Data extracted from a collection
/-- The first start in a new epoch: no namespace, berth, chart entry or tally record survives (R470). -/
def epochChange (s : State) (old : Life) : State :=
  if s.nv.epochSeen = s.sec.epoch then s
  else
    let s1 := updNv s fun v =>
      { v with namespaces := [], rsv := [], locks := [], epochSeen := s.sec.epoch
               ckpts := v.ckpts.map fun c => { c with tables := {} } }
    let s2 := updQuay { s1 with tbl := { actFailed := s.tbl.actFailed, heads := s.tbl.heads, reasons := s.tbl.reasons, segGen := s.tbl.segGen, dEst := s.tbl.dEst }
                                cache := {}, brt := { ckptSeq := s.brt.ckptSeq } } fun q => { q with tally := {} }
    raise { s2 with cmds := {} } (.numbered 0x3001) 0 0x03 0 (lifeNum old) (lifeNum s.sec.life) s.sec.epoch

/-- The lifecycle state of an epoch number (R467). -/
def lifeOfEpoch (e : Nat) : Life := lifeOf { lc := e % 16, kill := decide (16 ≤ e) }

/-- POWER_CYCLES advances after a power-on reset and is persisted; NV-write inhibit leaves the block due (R507, R508). -/
def countCycle (s : State) : State :=
  if s.boot.porReset then
    let s1 := updDevCtr s fun d => { d with powerCycles := ctrAdd d.powerCycles 1 }
    if s.bw.inhibit then { s1 with aon := { s1.aon with sinceBlock := 600 } } else putCtrBlock s1 true true
  else s

/-- Interrupted crypto-erases complete their steps 5 and 6 (R488). -/
def finishErases (s : State) : State :=
  if s.nv.keys.any (·.erasePending) then
    eraseFinish (forEach (s.nv.keys.filter (·.erasePending)) s fun s k =>
      match nsAt s k.nsid with | some n => clearNs s n | none => s)
  else s

/-- B9 to B11. Without a readable checkpoint copy the start waits for its halt (R522). -/
def bootB9 (b : BootFacts) (s : State) : State :=
  if s.nv.ckpts ≠ [] ∧ (bootCkpt s b).isNone then s
  else
    let img := imageArea s
    let r := img.bind fun k => (vaultReason s b k).map fun x => (k, x)
    let used := if r.isSome then none else img
    let s1 := match used with
      | some k => replayImage s b k
      | none => checkpointPath s b r
    let s2 := eraseOthers (epochChange (countCycle s1) (lifeOfEpoch s.nv.epochSeen)) used
    let s3 := if s2.boot.porReset && s2.aon.calendarWas && s2.aon.calendar.isNone then
        { raise s2 (.numbered 0x0007) 1 0x00 0 with aon := { s2.aon with calendarWas := false } }
      else s2
    let s4 := updEvr s3 fun v => { v with lost := b.recLost }
    updBoot (derateCheck (finishErases (forEach allHeads s4 wearLoad))) fun x => { x with replayDone := true, ckptLoaded := true, step := 11 }

/-- The warning bit of R523 stays set until the next power cycle. -/
def keepWarning (s : State) : State :=
  if s.boot.mayBeLost && !s.boot.porReset then updQuay s fun q => { q with critWarn := if bitAt q.critWarn 4 then q.critWarn else q.critWarn + 16 }
  else updBoot s fun x => { x with mayBeLost := false }

/-- The condition of the internal reset release: RESET_N and PORST_N high, every supervised rail still in
range (R41, R44). -/
def releaseReady (s : State) : Bool :=
  s.pins.resetN && s.pins.porstN && (List.range 10).all fun k => railInRange k ((s.bw.inputs.toList[k + 2]?.map (·.mv)).getD 0)

/-- INTERNAL_RESET_RELEASE: B1 to B11 of R516. -/
def execInternalResetRelease (b : BootFacts) (s : State) : Host.Outcome State Fault Refusal :=
  .next (if s.phase ≠ .reset ∨ !releaseReady s then s
    else
      let s0 := { updBoot s fun x => { x with startUs := s.us, step := 1 } with
        phase := .boot }
      let s1 := bootB1 b (keepWarning s0)
      let s2 :=
        if otpBlocksBoot s1 b.otpBad then bootHalt s1 1 0
        else match choosePkg s1 b with
          | .error code => bootHalt (forEach (slotOrder s1) s1 rejectSlot) code 0
          | .ok (k, r, p) =>
            let t := if r = 0 then s1 else rejectSlot s1 r
            if !b.dramOk then bootHalt t 3 k
            else bootB9 b (bootB7 b (startFirmware t b k r p))
      updBoot s2 fun x => { x with porReset := false, nssr := false })

/-- BOOT_SPINDLE_TIMEOUT: 50 s after B8 the spindle is below 4,800 rpm or no checkpoint copy is readable (R522). -/
def execBootSpindleTimeout (s : State) : Host.Outcome State Fault Refusal :=
  .next (if s.phase = .boot ∧ 8 ≤ s.boot.step ∧ (s.spn.meas < 38400 ∨ !s.boot.ckptLoaded) then bootHalt s 5 s.boot.slot else s)

/-! ### B12: host admission (R520) -/

/-- B10 is over: the spindle turns at 4,800 rpm or above and the actuators of the checkpoint heads are loaded;
a drive that has never written a checkpoint has nothing to read. -/
def ckptReady (s : State) : Bool :=
  decide (s.nv.ckpts = []) ||
    (decide (38400 ≤ s.spn.meas) && [s.brtPar.ckptHeadA, s.brtPar.ckptHeadB].all fun h =>
      s.acts[actOf s h].failed || decide (s.acts[actOf s h].mode ≠ .parked))

/-- HOST_ADMISSION (R480, R520). -/
def execHostAdmission (s : State) : Host.Outcome State Fault Refusal :=
  .next (if s.phase = .boot ∧ !s.bw.started ∧ s.boot.replayDone ∧ (erased s 0 || erased s 1) ∧ ckptReady s then
      let s1 := { updBoot s fun x => { x with admitted := true, step := 12 } with phase := .run }
      let s2 := updQuay s1 fun q => { q with funcs := q.funcs.map fun x => { x with rdy := x.rdy || (x.en && hostIo s1) } }
      let s3 := updMbx (updMbx s2 0 fun m => { m with ready := true }) 1 fun m => { m with ready := true }
      refresh (raiseSvn (raise s3 (.numbered 0xF803) 0 0x12 0 ((s.us - s.boot.startUs) / 1000) (b2n s.boot.vaultPath) s.brt.ckptSeq))
    else s)

end Sys2Proof.Machine
end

__Task statement__
From the data above, reproduce word for word the lines running from the line with "if s.nv.ckpts ≠" to the line with "s.phase ≠ .reset ∨ !releaseReady s then s", ends included.

__Solution for this task__
  if s.nv.ckpts ≠ [] ∧ (bootCkpt s b).isNone then s
  else
    let img := imageArea s
    let r := img.bind fun k => (vaultReason s b k).map fun x => (k, x)
    let used := if r.isSome then none else img
    let s1 := match used with
      | some k => replayImage s b k
      | none => checkpointPath s b r
    let s2 := eraseOthers (epochChange (countCycle s1) (lifeOfEpoch s.nv.epochSeen)) used
    let s3 := if s2.boot.porReset && s2.aon.calendarWas && s2.aon.calendar.isNone then
        { raise s2 (.numbered 0x0007) 1 0x00 0 with aon := { s2.aon with calendarWas := false } }
      else s2
    let s4 := updEvr s3 fun v => { v with lost := b.recLost }
    updBoot (derateCheck (finishErases (forEach allHeads s4 wearLoad))) fun x => { x with replayDone := true, ckptLoaded := true, step := 11 }

/-- The warning bit of R523 stays set until the next power cycle. -/
def keepWarning (s : State) : State :=
  if s.boot.mayBeLost && !s.boot.porReset then updQuay s fun q => { q with critWarn := if bitAt q.critWarn 4 then q.critWarn else q.critWarn + 16 }
  else updBoot s fun x => { x with mayBeLost := false }

/-- The condition of the internal reset release: RESET_N and PORST_N high, every supervised rail still in
range (R41, R44). -/
def releaseReady (s : State) : Bool :=
  s.pins.resetN && s.pins.porstN && (List.range 10).all fun k => railInRange k ((s.bw.inputs.toList[k + 2]?.map (·.mv)).getD 0)

/-- INTERNAL_RESET_RELEASE: B1 to B11 of R516. -/
def execInternalResetRelease (b : BootFacts) (s : State) : Host.Outcome State Fault Refusal :=
  .next (if s.phase ≠ .reset ∨ !releaseReady s then s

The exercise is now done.